Cosa è realistico e possibile fare nel nostro paese per non essere complici di un ennesimo atto d’ingiustizia e illegalità internazionale, nelle istituzioni, nei movimenti di lotta per la pace contro la guerra, nelle istanze politiche e nella società civile?
La proposta è impegnarsi a portare avanti in tutte le istanze politiche, istituzionali e sociali le richieste per:
- un’impostazione del negoziato tra le parti, strettamente fondato sulle norme e il Diritto Internazionale.
- il rispetto e l’applicazione della Risoluzione 1244 del Consiglio di Sicurezza dell’Onu e della Dichiarazione di Parigi dell’OSCE.

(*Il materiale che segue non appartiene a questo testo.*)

/-- R23, R67: the four codes, each naming its state and every 2-bit value a code. -/
def Obligations.StateCodesAreExact : Prop :=
  SeqState.code .idle = 0b00 ∧ SeqState.code .req = 0b01 ∧ SeqState.code .wait = 0b10 ∧ SeqState.code .done = 0b11 ∧
  (∀ st, SeqState.ofCode (SeqState.code st) = st) ∧ (∀ c, SeqState.code (SeqState.ofCode c) = c)

/-- Decode and encode agree: every sequencer step, with every value of its operand, is what its bytes decode to; and the operations
that have bytes are exactly the steps, since no bits select a datapath operation (R72). -/
def Obligations.DecodeOfEncode : Prop :=
  (∀ i bs, encode i = some bs → decode bs = .ok i) ∧ (∀ i : Instr, i.kind = .step ↔ (encode i).isSome = true)

/-- R77's encoding of a line, 517 bits, loses nothing in either direction, and has the code above the entropy above the digest. -/
def Obligations.LineEncodingRoundTrips : Prop :=
  (∀ i, decodeLine (encodeLine i) = i) ∧ (∀ l, encodeLine (decodeLine l) = l) ∧
  (∀ i, (encodeLine i).extractLsb' 512 5 = lineCode i ∧ (encodeLine i).extractLsb' 256 256 = i.inEntropy ∧
    (encodeLine i).extractLsb' 0 256 = i.hrespDigest)

/-- R77: all the inputs each line sets, the rest being 0, and so its code; "data inputs not named are all zeros"; and of a union,
the OR of the codes and the data words of whichever line names one. That two lines naming the same data word make an ill-formed
union is the model's choice (DESIGN CHOICE, log entry 10). -/
def Obligations.LinesSetTheirInputs : Prop :=
  ∀ (last : Option Ent) (x : BitVec 256),
    (lineInputs last .nop = some noInputs ∧ lineCode noInputs = 0b00000 ∧ noInputs.inEntropy = 0 ∧ noInputs.hrespDigest = 0) ∧
    (∃ i, lineInputs last .rst = some i ∧ i = { noInputs with rst := true } ∧ lineCode i = 0b10000) ∧
    (∃ i, lineInputs last (.put (hexOf x)) = some i ∧ i = { noInputs with inValid := true, inEntropy := x } ∧
      lineCode i = 0b01000) ∧
    (∃ i, lineInputs last .hgo = some i ∧ i = { noInputs with hreqReady := true } ∧ lineCode i = 0b00100) ∧
    (∃ i, lineInputs last (.hrsp (hexOf x)) = some i ∧ i = { noInputs with hrespValid := true, hrespDigest := x } ∧
      lineCode i = 0b00010) ∧
    (∃ i, lineInputs last .get = some i ∧ i = { noInputs with outReady := true } ∧ lineCode i = 0b00001) ∧
    (∀ l i, lineInputs last l = some i →
      (l.namesEntropy = false → i.inEntropy = 0) ∧ (l.namesDigest = false → i.hrespDigest = 0)) ∧
    (∀ a b i j, lineInputs last a = some i → lineInputs last b = some j →
      (a.namesEntropy && b.namesEntropy) = false → (a.namesDigest && b.namesDigest) = false →
      ∃ u, lineInputs last (.plus a b) = some u ∧ lineCode u = lineCode i ||| lineCode j ∧
        u.inEntropy = (if a.namesEntropy then i.inEntropy else j.inEntropy) ∧
        u.hrespDigest = (if a.namesDigest then i.hrespDigest else j.hrespDigest)) ∧
    (∀ a b, (a.namesEntropy && b.namesEntropy) = true ∨ (a.namesDigest && b.namesDigest) = true →
      lineInputs last (.plus a b) = none)

/-- The word the host places runs: with any of the 128 control vectors placed, the next step is the one the decoder reads from the
word (the model's own convention, log entry 3). -/
def Obligations.PlacedWordRuns : Prop :=
  ∀ (s : State) (w : Nat), w < 128 →
    decodeTableWord 8 w = some (select (s.withFetchWord 8 w)) ∧
    step (s.withFetchWord 8 w) = endEdgeOf (exec (select (s.withFetchWord 8 w)) (s.withFetchWord 8 w))

/-! ## Invariants -/

/-- `State.reset`, and every state with its registers and no pending request, meets R33. -/
def Obligations.ResetMeetsTheInvariant : Prop :=
  TransactionInv State.reset ∧ ∀ s, regs s = regs State.reset → s.hq = none → TransactionInv s

/-- The part of R33 that needs no duty of the engine is kept by every step, whatever the environment drives. -/
def Obligations.StepKeepsTransportInv : Prop :=
  ∀ s t, TransportInv s → step s = .next t → TransportInv t

/-- R33 is kept by every step at which the engine keeps its duties: from every state that meets it, reached or not. -/
def Obligations.StepKeepsTransactionInv : Prop :=
  ∀ s t, TransactionInv s → EngineDuty s → step s = .next t → TransactionInv t

/-- R33, an inference the spec marks as its own, in its own words: in every state a run from the reset registers reaches, with the
engine keeping its duties, the five lines hold; with R29, the engine holds no request outside `WAIT`. -/
def Obligations.ReachedStatesMeetR33 : Prop :=
  ∀ s₀ s is, regs s₀ = regs State.reset → s₀.hq = none → Run EngineDuty s₀ is s →
    (s.state = .idle → s.entQ = 0 ∧ s.csQ = 0) ∧ (s.state = .req ∨ s.state = .wait → s.csQ = 0) ∧
    (s.state = .done → s.csQ = csum Config.hash s.entQ) ∧
    (s.state = .done → outIdxFlat s = flat (slice (bcat s.entQ (csum Config.hash s.entQ)))) ∧
    (s.state = .wait ↔ s.hq = some s.entQ) ∧ (s.state ≠ .wait → s.hq = none)

/-! ## Whole transactions -/

/-- The first half of R150, a claim the spec marks as derived: from a state that meets R33, a run that accepts `E` and then
delivers, with no other delivery and no reset between and the engine keeping its duties, hands over exactly `FLAT(ENCODE(E))`
and leaves the registers erased. (`taken`, what the caller has taken: log entry 7.) -/
def Obligations.TransactionIsCorrect : Prop :=
  ∀ s u E mid, TransactionInv s → Run EngineDuty s (.accept E :: (mid ++ [.deliver])) u → .reset ∉ mid → .deliver ∉ mid →
    u.taken = s.taken ++ [flat (machineEncode E)] ∧ regs u = ⟨.idle, 0, 0⟩ ∧ u.hq = none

- il diritto al ritorno e alla riacquisizione dei propri beni e proprietà, degli oltre 300.000 profughi e rifugiati di tutte le etnie scappati dal 1999 ad oggi.Con l’impegno alla garanzia della loro vita, della sicurezza, dei Diritti umani, civili, politici e religiosi.
- i risultati del negoziato per lo Status definitivo della provincia siano ispirati e fondati sul rispetto e gli interessi legittimi e storici, di tutte le componenti etniche che da sempre hanno abitato quelle terre, in modo paritario e reciproco.
- siano considerati inalienabili l’inviolabilità delle frontiere e l’integrità territoriale, come rispetto della sovranità nazionale della Serbia, Stato facente parte a pieno titolo delle Nazioni Unite.
- l’obiettivo finale deve essere il ripristino di una situazione di multietnicità, multiculturalità e multireligiosità.
- l’impegno a richiedere al Governo e alle istituzioni locali di non riconoscere o instaurare relazioni diplomatiche con un’entità estranea ai principi del Diritto Internazionale e della Carta dell’Onu, quale sarebbe uno Stato indipendente del Kosovo.
Accanto a questo devono procedere progettualità di solidarietà concreta con i popoli oppressi del Kosovo; come Associazione SOS Yugoslavia già da tempo lavoriamo ad una serie di piccoli ma concreti Progetti denominati “Progetto SOS Kosovo Metohija”, con alcune realtà kosovare: Associazione profughi di Pec a Kragujevac; Associazione Sclerosi Multipla del Kosmet; Enclavi di Gorazdevac, Orahovac, Associazione Srecna Porodica; Vedove di guerra e progetto Figli dei rapiti del Kosovo. Anche su questo chiediamo atti concreti per aiutarci, per aiutarli.